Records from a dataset
[Start of Attachment]

-- ==== Sys2Proof/Machine/Sessions.lean ====
section
/-! DEFINITION. Opening and closing sessions, and what a session sees of the dictionary (spec/16_object_dictionary.md, R516, R528 to
R531). -/

namespace Sys2Proof.Machine

open Sys2Proof

/-! ### Closing (R529) -/

/-- A session ends: its subscriptions, block, waiting notifications and staging go with it (R529, R571). -/
def State.dropSession (s : State) (n : Nat) : State :=
  let s := (s.setSession n none).endStaging n
  { s with gul := { s.gul with subs := s.gul.subs.filter fun b => b.session != n
                               waits := s.gul.waits.filter fun w => w.session != n
                               noteQ := s.gul.noteQ.filterMap fun e =>
                                 let l := e.2.filter fun w => w.session != n
                                 if l.isEmpty then none else some (e.1, l) } }

/-- The device closes a session of its own accord with CLOSE, whose SEQ is a free value, since it answers no request (R533). -/
def State.closeSession (s : State) (n : Nat) : State :=
  ((s.gulSend n ⟨5, s.free (2 ^ 32), 0, St.ok, []⟩).spent).dropSession n

/-- Close every session that a condition names. -/
def State.closeWhere (s : State) (f : Nat → GulSession → Bool) : State :=
  (s.sessionList.filter fun e => f e.1 e.2).foldl (fun (s : State) e => s.closeSession e.1) s

/-! ### What a session may see and do (R516, R530, R531) -/

/-- Whether an object is indexed by a conference or a leg. -/
def ObjRow.perConf (r : ObjRow) : Bool := match r.inst with | .conf => true | _ => false

/-- Whether an object is indexed by a leg. -/
def ObjRow.perLeg (r : ObjRow) : Bool := match r.inst with | .leg => true | _ => false

/-- Whether an instance exists (R516). -/
def State.instanceExists (s : State) (r : ObjRow) (i : Nat) : Bool :=
  match r.inst with
  | .one => i == 0
  | .upTo n => i < n
  | .port => i < 8
  | .leg => i < s.legLimit
  | .conf => i < 4096

/-- The owner of a conference (R544). -/
def State.confOwner (s : State) (conf : Nat) : Nat := s.obj 0x400004 conf 255

/-- Whether a session of function `fn` sees an instance of a conference's or a leg's object (R531). -/
def State.tenantSees (s : State) (fn : Nat) (r : ObjRow) (i : Nat) : Bool :=
  if r.perLeg then s.confOf i != 0xFFFF && s.confOwner (s.confOf i) == fn
  else s.confOwner i == fn || (s.obj 0x400001 i 0 == 0 && (r.num == 0x400001 || r.num == 0x400002))

/-- Whether an object is one of those whose instances a TENANT sees by their conference (R531). -/
def ObjRow.tenantKind (r : ObjRow) : Bool := 0x400000 ≤ r.num && r.num < 0x700000 && (r.perConf || r.perLeg)

/-- The function of a session of the mailbox path. -/
def GulSession.fn (g : GulSession) : Nat := match g.path with | .mailbox n => n | .management => 255

/-- Whether an instance is visible to a session (R531). -/
def State.visible (s : State) (g : GulSession) (r : ObjRow) (i : Nat) : Bool :=
  if g.role = 3 && r.tenantKind then s.tenantSees g.fn r i else true

/-- Whether a role may read an object (R530, R531). -/
def roleReads (role : Nat) (r : ObjRow) : Bool :=
  if role = 3 then (0x100000 ≤ r.num && r.num < 0x200000) || r.tenantKind else true

/-- Whether a role may write an object (R530, R531). CONF_OWNER is the ADMIN's alone (R544). -/
def roleWrites (role : Nat) (r : ObjRow) : Bool :=
  if role = 2 then true
  else if r.num = 0x400004 then false
  else if role = 1 then (r.access == .rw || r.access == .rwd) && 0x300000 ≤ r.num && r.num < 0xC00000
  else if role = 3 then r.tenantKind
  else false

/-- Steps 1 to 3 of R518: the row, or the status of the first check that fails. -/
def State.objCheck (s : State) (g : GulSession) (a : ObjAddr) (write : Bool) : Except Nat ObjRow :=
  match objRow (a.index.toNat * 256 + a.sub.toNat) with
  | none => .error St.objUnknown
  | some r =>
    if !s.instanceExists r a.inst.toNat || !s.visible g r a.inst.toNat then .error St.objInstance
    else if write then
      if r.access == .ro || !roleWrites g.role r then .error St.objAccess else .ok r
    else if r.access == .wo || !roleReads g.role r then .error St.objAccess
    else .ok r

/-- Whether the device serves an object in its state of start-up (R551, R573). -/
def State.objServed (s : State) (r : ObjRow) : Bool :=
  let x := r.num / 256
  let g := s.bootStage
  if g = 0x60 || g = 0xF0 then true
  else if g = 0x70 then
    x == 0x1000 || (x == 0x1100 && !(0x110010 ≤ r.num && r.num ≤ 0x110016)) || (0x2000 ≤ x && x ≤ 0x2200) || x == 0xE000 || x == 0xF000
  else (0x1000 ≤ x && x < 0x3000) || x == 0xE000 || x == 0xF000

end Sys2Proof.Machine
end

[End of Attachment]

-- Requirement --
From the records above, copy each line in which the string "perLeg" occurs.

-- Response to the exercise --
def ObjRow.perLeg (r : ObjRow) : Bool := match r.inst with | .leg => true | _ => false
  if r.perLeg then s.confOf i != 0xFFFF && s.confOwner (s.confOf i) == fn
def ObjRow.tenantKind (r : ObjRow) : Bool := 0x400000 ≤ r.num && r.num < 0x700000 && (r.perConf || r.perLeg)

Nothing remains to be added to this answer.